[MATERIAL TO PROCESS]

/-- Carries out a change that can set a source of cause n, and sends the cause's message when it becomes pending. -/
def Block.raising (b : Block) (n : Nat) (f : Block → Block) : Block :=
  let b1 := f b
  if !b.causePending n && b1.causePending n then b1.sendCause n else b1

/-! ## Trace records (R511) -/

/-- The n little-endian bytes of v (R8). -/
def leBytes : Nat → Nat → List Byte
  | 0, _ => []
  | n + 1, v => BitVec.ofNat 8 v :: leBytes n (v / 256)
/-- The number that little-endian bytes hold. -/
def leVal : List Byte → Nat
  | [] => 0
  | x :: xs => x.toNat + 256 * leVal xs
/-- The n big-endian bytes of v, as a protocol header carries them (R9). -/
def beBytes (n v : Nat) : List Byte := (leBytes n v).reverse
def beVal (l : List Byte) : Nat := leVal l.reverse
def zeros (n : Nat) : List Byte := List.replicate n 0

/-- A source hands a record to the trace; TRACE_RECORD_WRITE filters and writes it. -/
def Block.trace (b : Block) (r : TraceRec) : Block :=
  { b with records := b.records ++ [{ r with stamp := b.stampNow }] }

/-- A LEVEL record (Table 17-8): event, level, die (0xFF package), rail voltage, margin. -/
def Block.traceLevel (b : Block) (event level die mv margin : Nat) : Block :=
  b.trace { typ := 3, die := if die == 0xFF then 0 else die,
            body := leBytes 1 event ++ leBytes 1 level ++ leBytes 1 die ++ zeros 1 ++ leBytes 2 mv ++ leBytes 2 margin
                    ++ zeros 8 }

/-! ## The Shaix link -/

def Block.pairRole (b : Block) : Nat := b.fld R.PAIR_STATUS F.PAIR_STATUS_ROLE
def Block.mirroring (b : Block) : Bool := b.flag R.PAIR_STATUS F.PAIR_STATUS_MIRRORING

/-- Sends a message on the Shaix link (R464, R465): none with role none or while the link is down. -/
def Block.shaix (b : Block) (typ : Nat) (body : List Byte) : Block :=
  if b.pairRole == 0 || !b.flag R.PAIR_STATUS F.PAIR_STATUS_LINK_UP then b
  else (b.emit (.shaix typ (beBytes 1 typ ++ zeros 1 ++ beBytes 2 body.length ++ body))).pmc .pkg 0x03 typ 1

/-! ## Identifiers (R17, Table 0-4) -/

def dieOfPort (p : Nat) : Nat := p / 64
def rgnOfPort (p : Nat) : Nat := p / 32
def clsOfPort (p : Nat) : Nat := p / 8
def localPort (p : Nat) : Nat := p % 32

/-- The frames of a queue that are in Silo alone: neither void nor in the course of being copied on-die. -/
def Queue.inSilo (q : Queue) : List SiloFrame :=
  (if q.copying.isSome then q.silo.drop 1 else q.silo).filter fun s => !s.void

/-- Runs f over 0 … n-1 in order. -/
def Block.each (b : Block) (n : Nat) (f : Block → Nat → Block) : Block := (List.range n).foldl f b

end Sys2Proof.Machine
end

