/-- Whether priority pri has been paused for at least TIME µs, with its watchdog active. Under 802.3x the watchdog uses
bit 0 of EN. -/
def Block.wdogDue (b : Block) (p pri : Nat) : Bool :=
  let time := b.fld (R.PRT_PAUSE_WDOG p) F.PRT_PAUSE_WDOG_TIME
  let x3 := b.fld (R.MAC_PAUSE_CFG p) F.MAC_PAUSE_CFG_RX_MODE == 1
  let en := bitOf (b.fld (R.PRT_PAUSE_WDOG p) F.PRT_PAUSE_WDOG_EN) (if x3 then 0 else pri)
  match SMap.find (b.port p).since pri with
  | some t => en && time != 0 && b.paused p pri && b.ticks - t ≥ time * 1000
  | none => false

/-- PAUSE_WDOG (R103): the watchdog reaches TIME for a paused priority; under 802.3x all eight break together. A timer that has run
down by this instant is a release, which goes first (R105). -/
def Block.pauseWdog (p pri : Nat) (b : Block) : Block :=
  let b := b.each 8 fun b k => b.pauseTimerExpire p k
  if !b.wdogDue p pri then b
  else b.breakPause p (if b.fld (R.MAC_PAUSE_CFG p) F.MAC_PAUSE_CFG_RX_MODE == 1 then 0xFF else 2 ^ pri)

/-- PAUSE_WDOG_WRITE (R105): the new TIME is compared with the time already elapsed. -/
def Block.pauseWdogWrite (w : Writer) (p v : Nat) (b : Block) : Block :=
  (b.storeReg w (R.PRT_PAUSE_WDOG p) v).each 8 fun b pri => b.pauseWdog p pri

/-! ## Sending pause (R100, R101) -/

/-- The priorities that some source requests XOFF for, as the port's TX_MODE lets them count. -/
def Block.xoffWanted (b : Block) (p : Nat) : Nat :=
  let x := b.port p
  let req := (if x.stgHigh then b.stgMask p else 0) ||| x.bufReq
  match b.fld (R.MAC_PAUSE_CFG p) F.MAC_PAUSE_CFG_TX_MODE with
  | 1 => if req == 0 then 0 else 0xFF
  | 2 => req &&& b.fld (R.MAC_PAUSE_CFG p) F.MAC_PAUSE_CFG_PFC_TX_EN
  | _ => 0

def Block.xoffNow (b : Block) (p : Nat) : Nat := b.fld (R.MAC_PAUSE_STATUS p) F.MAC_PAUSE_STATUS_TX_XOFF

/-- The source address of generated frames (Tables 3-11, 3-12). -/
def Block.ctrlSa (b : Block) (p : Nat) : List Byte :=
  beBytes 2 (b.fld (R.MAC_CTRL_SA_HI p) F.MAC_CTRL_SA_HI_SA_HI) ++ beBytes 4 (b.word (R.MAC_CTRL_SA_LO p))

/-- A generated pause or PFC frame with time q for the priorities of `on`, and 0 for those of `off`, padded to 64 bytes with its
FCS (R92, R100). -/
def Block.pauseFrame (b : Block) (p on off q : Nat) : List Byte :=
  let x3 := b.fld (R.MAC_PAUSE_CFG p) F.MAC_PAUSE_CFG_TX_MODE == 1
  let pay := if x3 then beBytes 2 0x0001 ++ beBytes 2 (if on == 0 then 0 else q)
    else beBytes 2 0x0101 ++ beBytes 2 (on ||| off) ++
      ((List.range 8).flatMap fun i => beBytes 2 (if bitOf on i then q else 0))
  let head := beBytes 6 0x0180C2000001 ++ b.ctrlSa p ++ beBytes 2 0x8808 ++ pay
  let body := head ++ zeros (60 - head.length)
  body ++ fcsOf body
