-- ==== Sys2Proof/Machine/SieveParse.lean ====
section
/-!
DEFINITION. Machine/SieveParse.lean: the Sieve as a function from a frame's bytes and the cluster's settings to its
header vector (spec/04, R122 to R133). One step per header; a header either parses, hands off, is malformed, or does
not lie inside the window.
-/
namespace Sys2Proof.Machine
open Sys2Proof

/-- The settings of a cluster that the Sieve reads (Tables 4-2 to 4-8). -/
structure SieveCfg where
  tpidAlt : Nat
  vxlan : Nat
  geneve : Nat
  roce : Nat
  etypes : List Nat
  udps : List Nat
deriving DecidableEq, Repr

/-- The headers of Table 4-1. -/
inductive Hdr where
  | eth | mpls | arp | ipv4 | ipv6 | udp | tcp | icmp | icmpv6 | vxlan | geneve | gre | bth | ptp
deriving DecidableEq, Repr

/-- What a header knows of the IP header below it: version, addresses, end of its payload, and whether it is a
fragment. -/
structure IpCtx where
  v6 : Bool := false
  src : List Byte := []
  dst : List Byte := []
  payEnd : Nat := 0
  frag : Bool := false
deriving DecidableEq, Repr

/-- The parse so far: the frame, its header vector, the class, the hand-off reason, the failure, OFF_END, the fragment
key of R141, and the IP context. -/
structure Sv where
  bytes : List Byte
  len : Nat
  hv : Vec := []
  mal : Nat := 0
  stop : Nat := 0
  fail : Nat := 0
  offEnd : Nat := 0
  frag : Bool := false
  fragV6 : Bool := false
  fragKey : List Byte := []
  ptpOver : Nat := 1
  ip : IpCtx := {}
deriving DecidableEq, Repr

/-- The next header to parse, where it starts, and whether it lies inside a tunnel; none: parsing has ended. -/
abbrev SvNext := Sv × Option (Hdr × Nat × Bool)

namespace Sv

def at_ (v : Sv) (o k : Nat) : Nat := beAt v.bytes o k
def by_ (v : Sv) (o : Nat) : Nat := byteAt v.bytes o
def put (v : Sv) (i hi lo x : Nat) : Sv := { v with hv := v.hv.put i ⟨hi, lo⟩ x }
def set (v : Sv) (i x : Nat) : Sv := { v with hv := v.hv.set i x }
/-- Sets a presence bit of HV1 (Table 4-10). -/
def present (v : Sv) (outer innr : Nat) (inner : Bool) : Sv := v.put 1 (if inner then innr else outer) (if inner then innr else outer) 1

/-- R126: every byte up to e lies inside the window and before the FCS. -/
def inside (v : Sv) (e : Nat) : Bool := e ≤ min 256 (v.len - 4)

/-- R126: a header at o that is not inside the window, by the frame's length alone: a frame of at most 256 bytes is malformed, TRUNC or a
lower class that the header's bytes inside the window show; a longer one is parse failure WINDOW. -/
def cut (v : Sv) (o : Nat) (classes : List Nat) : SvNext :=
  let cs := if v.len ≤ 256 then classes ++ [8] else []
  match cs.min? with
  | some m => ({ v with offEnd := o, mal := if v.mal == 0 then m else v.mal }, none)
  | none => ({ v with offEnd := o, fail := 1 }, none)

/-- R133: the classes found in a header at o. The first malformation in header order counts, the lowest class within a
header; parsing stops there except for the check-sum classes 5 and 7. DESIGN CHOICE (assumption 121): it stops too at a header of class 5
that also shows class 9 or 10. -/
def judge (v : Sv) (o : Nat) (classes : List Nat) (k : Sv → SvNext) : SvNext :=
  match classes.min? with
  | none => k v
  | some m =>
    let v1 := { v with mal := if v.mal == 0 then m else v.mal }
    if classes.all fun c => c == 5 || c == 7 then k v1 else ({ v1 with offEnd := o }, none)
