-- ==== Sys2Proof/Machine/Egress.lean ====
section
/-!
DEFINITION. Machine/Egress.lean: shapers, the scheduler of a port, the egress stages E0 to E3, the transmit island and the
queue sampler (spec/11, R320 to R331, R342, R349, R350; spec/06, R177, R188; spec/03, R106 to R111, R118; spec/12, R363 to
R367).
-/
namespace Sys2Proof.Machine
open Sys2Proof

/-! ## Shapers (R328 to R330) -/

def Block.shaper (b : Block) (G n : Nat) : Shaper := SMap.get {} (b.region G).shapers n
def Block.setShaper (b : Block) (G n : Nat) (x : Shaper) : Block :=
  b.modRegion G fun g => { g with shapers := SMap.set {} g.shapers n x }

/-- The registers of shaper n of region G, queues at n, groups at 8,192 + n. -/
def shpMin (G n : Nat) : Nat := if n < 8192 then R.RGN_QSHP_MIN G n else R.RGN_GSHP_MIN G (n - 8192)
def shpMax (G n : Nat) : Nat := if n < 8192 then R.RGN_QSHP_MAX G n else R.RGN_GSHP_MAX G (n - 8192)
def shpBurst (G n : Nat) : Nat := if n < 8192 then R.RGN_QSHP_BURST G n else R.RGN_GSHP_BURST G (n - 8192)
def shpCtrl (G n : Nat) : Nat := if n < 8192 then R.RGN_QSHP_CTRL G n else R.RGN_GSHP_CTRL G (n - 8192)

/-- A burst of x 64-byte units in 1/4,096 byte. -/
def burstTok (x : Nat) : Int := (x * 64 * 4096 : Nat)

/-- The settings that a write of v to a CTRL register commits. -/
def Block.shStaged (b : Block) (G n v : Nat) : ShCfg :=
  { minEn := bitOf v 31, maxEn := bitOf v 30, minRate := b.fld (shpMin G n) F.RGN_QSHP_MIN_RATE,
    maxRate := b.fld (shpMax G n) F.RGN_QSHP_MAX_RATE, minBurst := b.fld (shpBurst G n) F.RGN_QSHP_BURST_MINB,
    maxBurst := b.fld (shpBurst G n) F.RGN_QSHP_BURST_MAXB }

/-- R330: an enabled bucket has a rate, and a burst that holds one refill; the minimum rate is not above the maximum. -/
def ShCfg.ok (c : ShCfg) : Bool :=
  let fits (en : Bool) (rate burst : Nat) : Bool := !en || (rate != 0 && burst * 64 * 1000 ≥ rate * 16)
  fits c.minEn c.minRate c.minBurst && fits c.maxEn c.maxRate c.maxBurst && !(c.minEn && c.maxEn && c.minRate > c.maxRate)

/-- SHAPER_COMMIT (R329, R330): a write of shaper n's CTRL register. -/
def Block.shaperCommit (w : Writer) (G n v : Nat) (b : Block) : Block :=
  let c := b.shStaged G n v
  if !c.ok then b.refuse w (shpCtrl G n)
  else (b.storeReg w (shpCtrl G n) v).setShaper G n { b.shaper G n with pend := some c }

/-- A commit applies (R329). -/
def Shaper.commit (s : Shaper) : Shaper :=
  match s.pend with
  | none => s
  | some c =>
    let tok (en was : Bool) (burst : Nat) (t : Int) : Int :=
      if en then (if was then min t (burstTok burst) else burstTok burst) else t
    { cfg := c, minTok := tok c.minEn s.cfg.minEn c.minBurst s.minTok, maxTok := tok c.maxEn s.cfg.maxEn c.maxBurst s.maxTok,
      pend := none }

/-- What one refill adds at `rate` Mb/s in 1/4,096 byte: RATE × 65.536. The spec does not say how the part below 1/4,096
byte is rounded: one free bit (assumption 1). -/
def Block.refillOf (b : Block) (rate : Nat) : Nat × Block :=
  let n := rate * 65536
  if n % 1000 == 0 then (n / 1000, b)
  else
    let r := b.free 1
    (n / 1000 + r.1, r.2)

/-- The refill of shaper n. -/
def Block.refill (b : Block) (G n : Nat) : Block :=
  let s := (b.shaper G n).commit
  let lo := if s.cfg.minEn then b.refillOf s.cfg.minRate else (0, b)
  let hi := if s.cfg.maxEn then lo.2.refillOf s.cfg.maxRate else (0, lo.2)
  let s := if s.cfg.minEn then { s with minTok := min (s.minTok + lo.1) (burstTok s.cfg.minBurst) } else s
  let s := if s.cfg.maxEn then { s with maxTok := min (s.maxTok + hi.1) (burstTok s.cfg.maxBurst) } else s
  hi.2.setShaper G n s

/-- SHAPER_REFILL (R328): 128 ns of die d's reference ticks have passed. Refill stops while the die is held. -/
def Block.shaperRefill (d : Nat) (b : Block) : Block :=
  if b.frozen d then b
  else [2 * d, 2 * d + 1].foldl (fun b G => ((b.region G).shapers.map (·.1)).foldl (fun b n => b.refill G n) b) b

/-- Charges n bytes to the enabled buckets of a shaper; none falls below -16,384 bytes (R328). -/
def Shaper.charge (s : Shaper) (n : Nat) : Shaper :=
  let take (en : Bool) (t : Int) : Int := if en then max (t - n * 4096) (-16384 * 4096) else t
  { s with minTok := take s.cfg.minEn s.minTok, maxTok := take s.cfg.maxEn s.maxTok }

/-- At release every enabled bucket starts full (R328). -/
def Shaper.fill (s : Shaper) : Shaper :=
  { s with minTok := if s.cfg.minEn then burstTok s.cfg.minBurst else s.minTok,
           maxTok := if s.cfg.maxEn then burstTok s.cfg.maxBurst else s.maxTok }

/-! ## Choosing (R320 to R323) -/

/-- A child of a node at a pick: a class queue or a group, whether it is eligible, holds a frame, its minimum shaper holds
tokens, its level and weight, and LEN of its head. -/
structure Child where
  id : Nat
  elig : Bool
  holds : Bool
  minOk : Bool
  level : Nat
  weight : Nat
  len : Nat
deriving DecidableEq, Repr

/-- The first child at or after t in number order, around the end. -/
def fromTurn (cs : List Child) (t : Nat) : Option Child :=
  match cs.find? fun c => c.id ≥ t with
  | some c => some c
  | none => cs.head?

[/MATERIAL TO PROCESS]

ASSIGNMENT: Out of the listing above, reproduce exactly the lines from the one with "1/4,096 byte. -/" up to and including the one with "def Block.shStaged (b".

SOLUTION:
/-- A burst of x 64-byte units in 1/4,096 byte. -/
def burstTok (x : Nat) : Int := (x * 64 * 4096 : Nat)

/-- The settings that a write of v to a CTRL register commits. -/
def Block.shStaged (b : Block) (G n v : Nat) : ShCfg :=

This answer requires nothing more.